**AIM OF THE EXERCISE**. Lines to return, exactly: from the line with "def bindAddr (n" to the line with "if e < 24 then" in the entries below, both included.

::: EXTRACTED INFORMATION :::

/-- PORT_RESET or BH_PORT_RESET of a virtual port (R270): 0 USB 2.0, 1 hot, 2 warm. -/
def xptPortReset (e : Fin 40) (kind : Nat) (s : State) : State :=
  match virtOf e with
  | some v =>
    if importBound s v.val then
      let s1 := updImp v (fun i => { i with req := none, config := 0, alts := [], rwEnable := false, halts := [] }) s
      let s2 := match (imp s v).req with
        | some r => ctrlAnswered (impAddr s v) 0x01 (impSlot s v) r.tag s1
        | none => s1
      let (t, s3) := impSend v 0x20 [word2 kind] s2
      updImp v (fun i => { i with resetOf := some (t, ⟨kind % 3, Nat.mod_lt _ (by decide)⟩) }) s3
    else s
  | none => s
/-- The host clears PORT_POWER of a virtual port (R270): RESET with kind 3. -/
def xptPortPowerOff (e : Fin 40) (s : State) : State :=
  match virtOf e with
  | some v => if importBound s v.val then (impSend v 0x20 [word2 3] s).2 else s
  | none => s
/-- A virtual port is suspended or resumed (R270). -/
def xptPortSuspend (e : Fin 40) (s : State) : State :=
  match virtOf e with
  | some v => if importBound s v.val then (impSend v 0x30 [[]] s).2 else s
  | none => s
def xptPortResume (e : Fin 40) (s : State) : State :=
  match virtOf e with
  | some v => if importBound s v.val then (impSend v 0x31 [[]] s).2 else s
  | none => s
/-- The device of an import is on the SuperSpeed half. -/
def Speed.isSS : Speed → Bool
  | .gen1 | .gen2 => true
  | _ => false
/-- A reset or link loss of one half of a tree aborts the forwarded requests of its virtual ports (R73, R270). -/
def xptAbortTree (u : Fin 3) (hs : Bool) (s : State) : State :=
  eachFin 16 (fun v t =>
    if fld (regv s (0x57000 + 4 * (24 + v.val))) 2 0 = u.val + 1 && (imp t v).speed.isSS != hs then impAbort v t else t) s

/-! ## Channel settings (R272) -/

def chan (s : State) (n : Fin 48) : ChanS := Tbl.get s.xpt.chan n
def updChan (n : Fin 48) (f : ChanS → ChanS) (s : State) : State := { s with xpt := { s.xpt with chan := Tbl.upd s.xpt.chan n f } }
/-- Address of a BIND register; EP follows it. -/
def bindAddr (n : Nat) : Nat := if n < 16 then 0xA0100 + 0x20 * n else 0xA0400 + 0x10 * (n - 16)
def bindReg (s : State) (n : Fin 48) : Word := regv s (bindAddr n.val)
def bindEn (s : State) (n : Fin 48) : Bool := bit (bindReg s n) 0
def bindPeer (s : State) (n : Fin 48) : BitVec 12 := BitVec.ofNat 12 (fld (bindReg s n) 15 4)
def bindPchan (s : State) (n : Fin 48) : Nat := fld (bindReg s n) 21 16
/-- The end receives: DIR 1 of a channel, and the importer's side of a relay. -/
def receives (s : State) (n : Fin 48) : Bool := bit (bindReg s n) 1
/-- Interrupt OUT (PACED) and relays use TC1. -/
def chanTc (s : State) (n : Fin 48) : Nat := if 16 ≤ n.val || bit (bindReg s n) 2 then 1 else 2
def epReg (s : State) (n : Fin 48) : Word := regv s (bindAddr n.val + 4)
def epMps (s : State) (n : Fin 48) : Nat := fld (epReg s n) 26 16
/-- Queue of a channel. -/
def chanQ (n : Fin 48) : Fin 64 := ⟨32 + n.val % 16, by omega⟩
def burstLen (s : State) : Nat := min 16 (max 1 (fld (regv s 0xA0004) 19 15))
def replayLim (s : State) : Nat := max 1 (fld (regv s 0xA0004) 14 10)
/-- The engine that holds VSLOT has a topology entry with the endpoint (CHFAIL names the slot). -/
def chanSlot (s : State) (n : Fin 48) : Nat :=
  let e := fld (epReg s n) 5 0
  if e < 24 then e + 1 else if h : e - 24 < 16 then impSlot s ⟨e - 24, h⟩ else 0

:::
::: EXTRACTED INFORMATION :::

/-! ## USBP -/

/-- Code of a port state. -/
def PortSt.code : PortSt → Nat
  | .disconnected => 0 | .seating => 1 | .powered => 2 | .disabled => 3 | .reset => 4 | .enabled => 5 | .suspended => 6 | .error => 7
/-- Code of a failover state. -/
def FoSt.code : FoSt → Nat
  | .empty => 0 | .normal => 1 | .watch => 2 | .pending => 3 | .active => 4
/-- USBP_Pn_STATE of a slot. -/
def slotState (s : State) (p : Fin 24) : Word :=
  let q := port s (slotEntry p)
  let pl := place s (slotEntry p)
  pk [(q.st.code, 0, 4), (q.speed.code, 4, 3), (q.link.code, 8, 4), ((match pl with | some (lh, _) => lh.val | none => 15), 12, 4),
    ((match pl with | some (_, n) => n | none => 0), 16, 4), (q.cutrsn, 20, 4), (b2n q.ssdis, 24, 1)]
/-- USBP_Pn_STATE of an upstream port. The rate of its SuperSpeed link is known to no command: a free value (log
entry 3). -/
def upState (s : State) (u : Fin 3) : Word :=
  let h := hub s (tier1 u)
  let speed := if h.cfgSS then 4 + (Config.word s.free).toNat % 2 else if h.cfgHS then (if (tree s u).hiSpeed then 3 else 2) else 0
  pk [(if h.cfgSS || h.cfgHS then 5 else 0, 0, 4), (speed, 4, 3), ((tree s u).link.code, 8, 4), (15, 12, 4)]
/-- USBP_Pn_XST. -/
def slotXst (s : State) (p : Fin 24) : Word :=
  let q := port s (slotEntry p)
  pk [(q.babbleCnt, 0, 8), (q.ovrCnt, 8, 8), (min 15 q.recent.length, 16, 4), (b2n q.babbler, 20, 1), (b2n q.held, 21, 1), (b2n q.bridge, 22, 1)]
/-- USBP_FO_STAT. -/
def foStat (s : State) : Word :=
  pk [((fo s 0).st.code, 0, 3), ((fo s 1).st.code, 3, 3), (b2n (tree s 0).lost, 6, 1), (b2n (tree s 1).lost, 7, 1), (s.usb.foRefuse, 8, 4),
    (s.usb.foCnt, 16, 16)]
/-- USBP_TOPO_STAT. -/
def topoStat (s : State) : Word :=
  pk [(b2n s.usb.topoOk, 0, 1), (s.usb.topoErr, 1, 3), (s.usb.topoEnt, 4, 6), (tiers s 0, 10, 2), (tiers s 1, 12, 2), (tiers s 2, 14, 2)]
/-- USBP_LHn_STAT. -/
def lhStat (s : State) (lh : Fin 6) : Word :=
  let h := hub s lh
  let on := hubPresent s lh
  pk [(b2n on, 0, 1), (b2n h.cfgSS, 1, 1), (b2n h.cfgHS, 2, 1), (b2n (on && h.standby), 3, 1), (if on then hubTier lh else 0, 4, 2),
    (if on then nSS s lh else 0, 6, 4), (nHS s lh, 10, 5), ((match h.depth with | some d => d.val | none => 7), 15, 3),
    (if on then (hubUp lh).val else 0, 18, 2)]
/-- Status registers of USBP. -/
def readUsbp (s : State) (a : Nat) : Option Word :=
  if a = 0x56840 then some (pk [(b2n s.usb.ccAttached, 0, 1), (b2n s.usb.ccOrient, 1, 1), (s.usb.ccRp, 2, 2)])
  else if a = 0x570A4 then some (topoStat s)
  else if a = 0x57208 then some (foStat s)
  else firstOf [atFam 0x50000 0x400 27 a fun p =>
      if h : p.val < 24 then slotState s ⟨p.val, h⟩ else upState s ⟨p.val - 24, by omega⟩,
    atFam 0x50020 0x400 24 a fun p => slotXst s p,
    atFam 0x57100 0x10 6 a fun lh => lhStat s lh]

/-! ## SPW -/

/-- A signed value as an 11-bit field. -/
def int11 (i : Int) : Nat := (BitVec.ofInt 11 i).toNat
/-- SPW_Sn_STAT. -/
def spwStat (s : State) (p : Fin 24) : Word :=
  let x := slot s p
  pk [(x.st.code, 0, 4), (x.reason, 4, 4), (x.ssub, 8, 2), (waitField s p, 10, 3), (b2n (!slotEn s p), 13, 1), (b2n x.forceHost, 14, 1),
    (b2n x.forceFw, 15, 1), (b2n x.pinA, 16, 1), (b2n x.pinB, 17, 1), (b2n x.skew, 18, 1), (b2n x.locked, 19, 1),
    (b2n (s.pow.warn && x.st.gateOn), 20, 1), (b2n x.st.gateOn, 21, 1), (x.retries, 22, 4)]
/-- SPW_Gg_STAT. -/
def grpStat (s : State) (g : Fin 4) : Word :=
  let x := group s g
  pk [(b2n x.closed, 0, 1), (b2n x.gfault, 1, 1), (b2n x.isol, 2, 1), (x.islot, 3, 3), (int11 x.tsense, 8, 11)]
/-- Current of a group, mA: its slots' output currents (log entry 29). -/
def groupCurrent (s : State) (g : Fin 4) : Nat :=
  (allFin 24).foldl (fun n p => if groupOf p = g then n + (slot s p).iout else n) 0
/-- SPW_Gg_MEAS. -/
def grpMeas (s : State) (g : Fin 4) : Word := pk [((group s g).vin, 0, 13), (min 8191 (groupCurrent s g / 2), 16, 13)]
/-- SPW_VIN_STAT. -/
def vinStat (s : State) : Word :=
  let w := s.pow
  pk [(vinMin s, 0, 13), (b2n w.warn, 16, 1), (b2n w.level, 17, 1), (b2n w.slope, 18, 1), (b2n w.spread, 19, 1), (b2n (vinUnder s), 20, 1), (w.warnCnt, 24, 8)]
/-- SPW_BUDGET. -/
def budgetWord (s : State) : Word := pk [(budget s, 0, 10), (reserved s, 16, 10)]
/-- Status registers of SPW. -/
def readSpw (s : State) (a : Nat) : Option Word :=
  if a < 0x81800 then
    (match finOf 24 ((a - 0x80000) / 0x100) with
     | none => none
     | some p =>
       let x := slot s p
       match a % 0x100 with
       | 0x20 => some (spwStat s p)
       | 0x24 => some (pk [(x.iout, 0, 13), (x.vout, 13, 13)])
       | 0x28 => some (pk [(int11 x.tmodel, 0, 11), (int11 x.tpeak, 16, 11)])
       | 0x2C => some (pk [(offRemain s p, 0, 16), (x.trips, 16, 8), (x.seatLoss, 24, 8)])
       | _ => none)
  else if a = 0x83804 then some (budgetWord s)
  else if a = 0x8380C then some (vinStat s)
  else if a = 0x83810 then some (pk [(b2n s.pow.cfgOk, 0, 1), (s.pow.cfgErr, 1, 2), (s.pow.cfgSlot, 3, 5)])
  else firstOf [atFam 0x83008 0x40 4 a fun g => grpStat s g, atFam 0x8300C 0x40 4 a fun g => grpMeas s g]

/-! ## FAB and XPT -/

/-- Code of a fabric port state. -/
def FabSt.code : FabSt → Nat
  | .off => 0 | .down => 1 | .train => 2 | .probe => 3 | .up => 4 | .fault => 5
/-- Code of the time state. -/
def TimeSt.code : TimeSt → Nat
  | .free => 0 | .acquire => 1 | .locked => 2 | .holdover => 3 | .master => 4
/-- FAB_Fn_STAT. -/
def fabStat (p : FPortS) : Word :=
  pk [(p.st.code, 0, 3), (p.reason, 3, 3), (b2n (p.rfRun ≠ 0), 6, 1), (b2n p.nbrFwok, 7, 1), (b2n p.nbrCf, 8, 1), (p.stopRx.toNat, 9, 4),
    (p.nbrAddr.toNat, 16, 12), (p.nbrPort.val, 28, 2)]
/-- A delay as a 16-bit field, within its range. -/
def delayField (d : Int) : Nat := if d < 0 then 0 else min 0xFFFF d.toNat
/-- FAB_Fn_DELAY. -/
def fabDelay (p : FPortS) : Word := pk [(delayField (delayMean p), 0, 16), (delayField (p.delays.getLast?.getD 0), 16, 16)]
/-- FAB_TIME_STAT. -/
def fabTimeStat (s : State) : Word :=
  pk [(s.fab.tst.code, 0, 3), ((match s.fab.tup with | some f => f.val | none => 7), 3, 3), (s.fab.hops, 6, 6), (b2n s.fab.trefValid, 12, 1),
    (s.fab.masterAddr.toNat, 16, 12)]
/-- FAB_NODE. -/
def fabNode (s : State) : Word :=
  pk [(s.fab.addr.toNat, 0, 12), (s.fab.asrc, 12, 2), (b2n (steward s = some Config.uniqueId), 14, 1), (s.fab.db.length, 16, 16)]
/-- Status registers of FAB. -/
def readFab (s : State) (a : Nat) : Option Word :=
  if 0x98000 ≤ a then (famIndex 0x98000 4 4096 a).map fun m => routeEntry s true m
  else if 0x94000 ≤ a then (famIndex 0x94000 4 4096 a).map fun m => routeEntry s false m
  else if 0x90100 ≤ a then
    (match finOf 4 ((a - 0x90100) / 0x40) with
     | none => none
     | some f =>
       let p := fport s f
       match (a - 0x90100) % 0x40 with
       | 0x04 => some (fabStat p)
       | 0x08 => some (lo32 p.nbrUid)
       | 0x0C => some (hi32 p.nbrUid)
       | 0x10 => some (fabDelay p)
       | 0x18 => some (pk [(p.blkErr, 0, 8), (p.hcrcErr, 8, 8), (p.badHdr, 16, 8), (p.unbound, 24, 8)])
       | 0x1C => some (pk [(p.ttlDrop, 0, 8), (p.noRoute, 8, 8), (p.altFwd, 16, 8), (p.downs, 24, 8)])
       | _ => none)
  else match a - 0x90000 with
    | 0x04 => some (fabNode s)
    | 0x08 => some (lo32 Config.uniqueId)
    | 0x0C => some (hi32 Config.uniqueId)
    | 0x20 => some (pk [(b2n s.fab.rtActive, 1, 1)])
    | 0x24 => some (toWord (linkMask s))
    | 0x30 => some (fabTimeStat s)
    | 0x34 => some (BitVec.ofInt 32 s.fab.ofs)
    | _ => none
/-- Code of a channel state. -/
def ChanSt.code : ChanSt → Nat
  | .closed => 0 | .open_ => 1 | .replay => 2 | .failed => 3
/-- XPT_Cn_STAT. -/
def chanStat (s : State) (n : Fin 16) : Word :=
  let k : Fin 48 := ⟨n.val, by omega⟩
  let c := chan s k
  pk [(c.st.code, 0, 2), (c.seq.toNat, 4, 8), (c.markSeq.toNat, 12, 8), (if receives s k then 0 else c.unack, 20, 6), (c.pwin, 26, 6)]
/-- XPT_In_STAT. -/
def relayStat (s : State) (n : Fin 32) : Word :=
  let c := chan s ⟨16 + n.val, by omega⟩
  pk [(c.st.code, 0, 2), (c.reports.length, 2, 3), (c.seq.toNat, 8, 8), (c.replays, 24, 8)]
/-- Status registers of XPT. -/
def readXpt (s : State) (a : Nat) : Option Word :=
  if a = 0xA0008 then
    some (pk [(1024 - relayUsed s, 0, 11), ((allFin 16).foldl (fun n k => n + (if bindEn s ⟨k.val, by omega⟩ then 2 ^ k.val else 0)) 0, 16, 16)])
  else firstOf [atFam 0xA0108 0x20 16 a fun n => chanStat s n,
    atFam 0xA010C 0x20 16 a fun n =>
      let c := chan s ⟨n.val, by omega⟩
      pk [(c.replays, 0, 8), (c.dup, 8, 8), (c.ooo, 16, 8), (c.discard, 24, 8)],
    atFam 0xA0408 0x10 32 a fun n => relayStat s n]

:::

**PROBLEM SOLUTION**.
def bindAddr (n : Nat) : Nat := if n < 16 then 0xA0100 + 0x20 * n else 0xA0400 + 0x10 * (n - 16)
def bindReg (s : State) (n : Fin 48) : Word := regv s (bindAddr n.val)
def bindEn (s : State) (n : Fin 48) : Bool := bit (bindReg s n) 0
def bindPeer (s : State) (n : Fin 48) : BitVec 12 := BitVec.ofNat 12 (fld (bindReg s n) 15 4)
def bindPchan (s : State) (n : Fin 48) : Nat := fld (bindReg s n) 21 16
/-- The end receives: DIR 1 of a channel, and the importer's side of a relay. -/
def receives (s : State) (n : Fin 48) : Bool := bit (bindReg s n) 1
/-- Interrupt OUT (PACED) and relays use TC1. -/
def chanTc (s : State) (n : Fin 48) : Nat := if 16 ≤ n.val || bit (bindReg s n) 2 then 1 else 2
def epReg (s : State) (n : Fin 48) : Word := regv s (bindAddr n.val + 4)
def epMps (s : State) (n : Fin 48) : Nat := fld (epReg s n) 26 16
/-- Queue of a channel. -/
def chanQ (n : Fin 48) : Fin 64 := ⟨32 + n.val % 16, by omega⟩
def burstLen (s : State) : Nat := min 16 (max 1 (fld (regv s 0xA0004) 19 15))
def replayLim (s : State) : Nat := max 1 (fld (regv s 0xA0004) 14 10)
/-- The engine that holds VSLOT has a topology entry with the endpoint (CHFAIL names the slot). -/
def chanSlot (s : State) (n : Fin 48) : Nat :=
  let e := fld (epReg s n) 5 0
  if e < 24 then e + 1 else if h : e - 24 < 16 then impSlot s ⟨e - 24, h⟩ else 0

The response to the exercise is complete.